--- Recorded data Enclosed Below ---

-- ==== Sys2Proof/Proofs/DirectedReplies.lean ====
section
/-! PROOFS. Good replies of IDENT, PHASE START and HALT (R16, R19, R43, R48, R64), with the entry of a step that is no LOOP
step (R37). -/

namespace Sys2Proof.Machine

variable {s u T : State} {l : ShelfNo} {i : SlotNo} {n : Nat} {p : Purpose} {t : Transaction} {d : DriveState}
  {bytes q : List Byte}

/-! ## Entry to a step (R37, R38) -/

theorem enterChain_done (k : Nat) : enterChain i k (s, none) = (s, none) := by cases k <;> rfl

/-- A chain of entries ends with the first that names no other step. -/
theorem enterChain_of_done (done : (s.enterOnce i n).2 = none) (k : Nat) :
    enterChain i k (s, some n) = s.enterOnce i n := by
  induction k with
  | zero => rfl
  | succ k ih =>
    have stands : s.enterOnce i n = ((s.enterOnce i n).1, none) := Prod.ext rfl done
    rw [enterChain, ih, stands, enterChain_done]

theorem State.enterStep_of_done (done : (s.enterOnce i n).2 = none) : s.enterStep i n = (s.enterOnce i n).1 := by
  rw [State.enterStep, enterChain_of_done done]

theorem State.askPhase_slot_same (phase : Nat) :
    (s.askPhase i phase).slot i = { s.slot i with phaseArmed := false } := by
  simp [State.askPhase, State.askLink]

theorem State.beginStep_slot_same : (s.beginStep i n).slot i = (s.slot i).beginStep n (s.dose i).acc := by
  simp [State.beginStep]

/-- The slot at a step it has entered, LOOP steps left out (R37, R43, R48). -/
theorem State.enterStep_slot_same {y : PlanStep} (step : s.stepAt i n = some y) (noLoop : ∀ a b, y ≠ .loop a b) :
    (s.enterStep i n).slot i =
      { (s.slot i).beginStep n (s.dose i).acc with
        cyclePhase := match y with | .cycle _ => some .halting | _ => none } := by
  cases y with
  | baseline =>
    have once : s.enterOnce i n = (s.beginStep i n, none) := by simp only [State.enterOnce, step]
    rw [State.enterStep_of_done (by rw [once]), once, State.beginStep_slot_same]
    rfl
  | soak target limit act =>
    have once : s.enterOnce i n = (s.beginStep i n, none) := by simp only [State.enterOnce, step]
    rw [State.enterStep_of_done (by rw [once]), once, State.beginStep_slot_same]
    rfl
  | exercise phase target limit act =>
    have once : s.enterOnce i n = ((s.beginStep i n).askPhase i phase, none) := by simp only [State.enterOnce, step]
    rw [State.enterStep_of_done (by rw [once]), once, State.askPhase_slot_same, State.beginStep_slot_same]
    rfl
  | cycle off =>
    have once : s.enterOnce i n = ((s.beginStep i n).beginCycle i, none) := by simp only [State.enterOnce, step]
    rw [State.enterStep_of_done (by rw [once]), once]
    simp [State.beginCycle, State.askCycleHalt, State.askLink, State.beginStep_slot_same]
  | loop target count => exact absurd rfl (noLoop target count)

/-! ## IDENT (R16) -/

/-- The slot with the identity of a good IDENT reply stored (R16). -/
def State.named (s : State) (i : SlotNo) (x : Identity) : State := s.modRun i fun r => { r with identity := some x }

theorem State.named_slot_same (x : Identity) :
    (s.named i x).slot i = { s.slot i with run := { (s.slot i).run with identity := some x } } := by
  simp [State.named]

theorem State.zoneTripped_iff : s.zoneTripped i = true ↔ (s.zone (shelfOf i)).state = .tripped := decide_eq_true_iff

theorem State.identified_of_tripped (tripped : (s.zone (shelfOf i)).state = .tripped) (x : Identity) :
    s.identified i x =
      (((s.named i x).modSlot i fun r => { r with step := some 1 }).modRun i fun r => { r with zonePaused := true }).enter
        i .paused none :=
  if_pos (State.zoneTripped_iff (s := s.named i x).mpr tripped)

theorem State.identified_of_not_tripped (untripped : (s.zone (shelfOf i)).state ≠ .tripped) (x : Identity) :
    s.identified i x = ((s.named i x).enter i .running none).enterStep i 1 :=
  if_neg fun tripped => untripped (State.zoneTripped_iff (s := s.named i x).mp tripped)

/-- The identity stays in the run record, whatever the first step leads to. -/
theorem State.identified_identity (x : Identity) : ((s.identified i x).slot i).run.identity = some x := by
  have kept : (s.named i x).RepliesStand (s.identified i x) := by
    by_cases tripped : (s.zone (shelfOf i)).state = .tripped
    · rw [State.identified_of_tripped tripped]
      exact (State.RepliesStand.refl _).modSlot.modRun.enter
    · rw [State.identified_of_not_tripped tripped]
      exact (State.RepliesStand.refl _).enter.enterStep
  rw [kept.identity, State.named_slot_same]

/-- The first step of the plan entered after IDENT, where it is no LOOP step (R16, R37). -/
theorem State.identified_slot_of_step (untripped : (s.zone (shelfOf i)).state ≠ .tripped) (x : Identity) {y : PlanStep}
    (step : s.stepAt i 1 = some y) (noLoop : ∀ a b, y ≠ .loop a b) :
    ((s.identified i x).slot i).state = .running ∧ ((s.identified i x).slot i).step = some 1 ∧
      ((s.identified i x).slot i).stepClock = 0 ∧ ((s.identified i x).slot i).doseStart = (s.dose i).acc := by
  have at_step : ((s.named i x).enter i .running none).stepAt i 1 = some y := by
    simpa [State.named, State.stepAt] using step
  have dose : (((s.named i x).enter i .running none).dose i).acc = (s.dose i).acc := by simp [State.named, State.enter]
  rw [State.identified_of_not_tripped untripped, State.enterStep_slot_same at_step noLoop, dose, State.enter_slot_same]
  exact ⟨rfl, rfl, rfl, rfl⟩

theorem State.identTaken_of_identifying (st : (s.slot i).state = .identifying) (x : Identity) :
    s.identTaken l i x = (s.replied l i).identified i x := if_pos st

theorem State.identTaken_of_not_identifying (st : (s.slot i).state ≠ .identifying) (x : Identity) :
    s.identTaken l i x = s.replied l i := if_neg st

theorem readIdentity_of {serial : List Byte} (twenty : serial.length = 20) (m1 m0 c f1 f0 : Byte) :
    readIdentity (serial ++ [m1, m0, c, f1, f0]) =
      some { serial := serial, model := be16 m1 m0, capacity := c.toNat, firmware := be16 f1 f0 } := by
  have rest : (serial ++ [m1, m0, c, f1, f0]).drop 20 = [m1, m0, c, f1, f0] := List.drop_left' twenty
  have front : (serial ++ [m1, m0, c, f1, f0]).take 20 = serial := List.take_left' twenty
  simp only [readIdentity, rest, front]

/-! ## PHASE START and HALT (R43, R48, R64) -/

/-- The end of a PHASE START asked for by a step entry acts at that entry alone (R43). -/
theorem State.atEntry_iff :
    s.atEntry i n = true ↔ (s.slot i).state = .running ∧ (s.slot i).stepEntered = true ∧ (s.slot i).stepEntry = n := by
  simp [State.atEntry, and_assoc]

/-- A verdict on a slot given up in a state that has the tables, the record and the miss count of `s`. -/
theorem State.Given.judgedAs_of {v : State} {run : RunRec} {total : Nat} (g : T.Given v i run)
    (same : s.sameBeyondSlots T) (spin : (T.slot i).spin = (s.slot i).spin) (counts : (T.linkSlot i).total = total) :
    (v.verdict i).judgedAs i s.sort run (s.slot i).spin total := by
  obtain ⟨-, -, -, -, -, -, -, sort, -⟩ := same
  have judged := g.judgedAs
  rwa [sort, spin, counts] at judged

/-- A HALT has ended in a state that has the slot, its step and the frame of `s` (R19, R48, R64). -/
theorem State.haltOver_of (same : s.sameBeyondSlots T) (slot : T.slot i = s.slot i)
    (step : T.currentStep i = s.currentStep i) :
    s.haltOver T i p (T.linkSlot i).total (.next (T.haltEnded i p).finish) := by
  refine ⟨fun off purpose running entered halting current => ⟨_, rfl, by simpa using same, ?_⟩,
    fun purpose ending => ⟨_, rfl, by simpa using same, ?_⟩, fun idle => ?_⟩
  · have now : T.now = s.now := by
      obtain ⟨clock, -⟩ := same
      exact congrArg Clock.ms clock
    have acts : T.haltEnded i p = T.cycleOff i := by
      rw [purpose, State.haltEnded]
      exact if_pos (by simpa [State.atEntry_iff, slot, running, entered] using halting)
    rw [acts]
    simp [State.cycleOff, step, current, now, Time.after]
  · obtain ⟨given, free, -⟩ := T.takeOvercurrent_given i
    have acts : T.haltEnded i p = ((T.powerOff i).dropPermit i).toVerdict i := by
      rw [purpose, State.haltEnded]
      exact if_pos (by rw [slot, ending])
    have judging := given.off.modRun fun r => { r with summaryMissing := true }
    rw [slot] at judging
    rw [acts, State.toVerdict]
    refine ⟨?_, ?_, ?_, State.verdict_state _ i, judging.judgedAs_of same (congrArg SlotRec.spin slot) rfl⟩
    · rw [State.verdict_slot_same]; exact judging.power
    · rw [State.verdict_slot_same]; simpa using free
    · rw [State.verdict_slot_same, judging.run]
  · have stands : T.haltEnded i p = T := by
      rcases idle with e | ⟨e, away⟩ | ⟨n, e, away⟩
      · rw [e, State.haltEnded]
      · rw [e, State.haltEnded]
        exact if_neg (by rwa [slot])
      · rw [e, State.haltEnded]
        refine if_neg fun acts => ?_
        obtain ⟨entry, halting⟩ : T.atEntry i n = true ∧ (T.slot i).cyclePhase = some .halting := by simpa using acts
        obtain ⟨running, entered, number⟩ := State.atEntry_iff.mp entry
        rw [slot] at running entered number halting
        rcases away with e | e | e | e
        · exact e number.symm
        · exact e running
        · simp [entered] at e
        · exact e halting
    rw [stands]

/-! ## The reply commands (R52, R64) -/

section
variable (awaited : (s.link l).awaiting s.now = some t)
include awaited

theorem exec_identReply {x : Identity} (request : t.request = .directed .ident p)
    (read : readReply t.request bytes = some (d, q)) (good : readIdentity q = some x) :
    exec (.identReply l bytes) s = .next (s.identTaken l t.slot x).finish := by
  rw [request] at read
  simp only [exec, execIdentReply, awaited, request, read, good]

theorem exec_phaseStartReply (request : t.request = .directed (.phaseStart n) p)
    (read : readReply t.request bytes = some (d, q)) :
    exec (.phaseStartReply l bytes) s = .next (s.phaseTaken l t.slot p).finish := by
  rw [request] at read
  simp only [exec, execPhaseStartReply, awaited, request, read]

theorem exec_haltReply (request : t.request = .directed .halt p) (read : readReply t.request bytes = some (d, q)) :
    exec (.haltReply l bytes) s = .next ((s.goodReply l t.slot).haltEnded t.slot p).finish := by
  rw [request] at read
  simp only [exec, execHaltReply, awaited, request, read]

end

end Sys2Proof.Machine

open Sys2Proof Sys2Proof.Machine

/-- Settles O23: each reply is read (`readReply_of_good`) and taken, by what the slot's state, zone and step entry make of
it. -/
theorem directedRepliesTaken : Obligations.DirectedRepliesTaken := by
  intro s l i e p d st intime status waits T
  have awaited {c : DirectedCode} (out : waits c) : (s.link l).awaiting s.now = some _ := Link.awaiting_of out rfl intime
  refine ⟨?_, fun n out => ?_, fun out => ?_⟩
  · intro serial m1 m0 c f1 f0 twenty out bytes
    have taken : exec (.identReply l bytes) s = .next (s.identTaken l i
        { serial := serial, model := be16 m1 m0, capacity := c.toNat, firmware := be16 f1 f0 }).finish :=
      exec_identReply (awaited out) rfl (readReply_of_good (by simp [twenty]) rfl
        (by simp [twenty, LinkRequest.replyLength]) status) (readIdentity_of twenty m1 m0 c f1 f0)
    refine ⟨fun away => ?_, fun identifying => ?_⟩
    · rw [taken, State.identTaken_of_not_identifying away]
    · rw [State.identTaken_of_identifying identifying] at taken
      refine ⟨_, taken, by simp [State.replied, State.sameBeyondSlots_refl], State.identified_identity _,
        fun tripped => ?_, fun untripped q y plan first noLoop => ?_⟩
      · rw [State.identified_of_tripped (s := s.replied l i) tripped]
        simp
      · have step : (s.replied l i).stepAt i 1 = some y := by simpa [State.stepAt, State.replied, plan] using first
        exact State.identified_slot_of_step (s := s.replied l i) untripped _ step noLoop
  · have taken := exec_phaseStartReply (awaited out) rfl (readReply_of_good (payload := []) (by simp) rfl rfl status)
    refine taken.trans (congrArg (fun u : State => Host.Outcome.next u.finish) ?_)
    cases p with
    | step entry =>
      have entry_iff : T.atEntry i entry = true ↔ Purpose.step entry = .step (s.slot i).stepEntry ∧
          (s.slot i).state = .running ∧ (s.slot i).stepEntered = true := by
        rw [State.atEntry_iff, Purpose.step.injEq]
        exact ⟨fun ⟨running, entered, number⟩ => ⟨number.symm, running, entered⟩,
          fun ⟨number, running, entered⟩ => ⟨running, entered, number.symm⟩⟩
      exact if_congr entry_iff rfl rfl
    | plain | zoneEnd => exact (if_neg (by simp)).symm
  · have taken : exec (.haltReply l (replyFrame 0x13 st [])) s = .next (T.haltEnded i p).finish :=
      exec_haltReply (awaited out) rfl (readReply_of_good (payload := []) (by simp) rfl rfl status)
    rw [taken]
    have counts : (T.linkSlot i).total = (s.linkSlot i).total := by simp [T, State.replied]
    exact counts ▸ State.haltOver_of (by simp [T, State.replied, State.sameBeyondSlots_refl]) rfl rfl
end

--- End of Enclosed Recorded data ---

▶ Task to carry out: Return, word for word, every line from the top of the entries down to the line that holds "theorem State.beginStep_slot_same : (s.beginStep", both included.

▶ Answer below:
-- ==== Sys2Proof/Proofs/DirectedReplies.lean ====
section
/-! PROOFS. Good replies of IDENT, PHASE START and HALT (R16, R19, R43, R48, R64), with the entry of a step that is no LOOP
step (R37). -/

namespace Sys2Proof.Machine

variable {s u T : State} {l : ShelfNo} {i : SlotNo} {n : Nat} {p : Purpose} {t : Transaction} {d : DriveState}
  {bytes q : List Byte}

/-! ## Entry to a step (R37, R38) -/

theorem enterChain_done (k : Nat) : enterChain i k (s, none) = (s, none) := by cases k <;> rfl

/-- A chain of entries ends with the first that names no other step. -/
theorem enterChain_of_done (done : (s.enterOnce i n).2 = none) (k : Nat) :
    enterChain i k (s, some n) = s.enterOnce i n := by
  induction k with
  | zero => rfl
  | succ k ih =>
    have stands : s.enterOnce i n = ((s.enterOnce i n).1, none) := Prod.ext rfl done
    rw [enterChain, ih, stands, enterChain_done]

theorem State.enterStep_of_done (done : (s.enterOnce i n).2 = none) : s.enterStep i n = (s.enterOnce i n).1 := by
  rw [State.enterStep, enterChain_of_done done]

theorem State.askPhase_slot_same (phase : Nat) :
    (s.askPhase i phase).slot i = { s.slot i with phaseArmed := false } := by
  simp [State.askPhase, State.askLink]

theorem State.beginStep_slot_same : (s.beginStep i n).slot i = (s.slot i).beginStep n (s.dose i).acc := by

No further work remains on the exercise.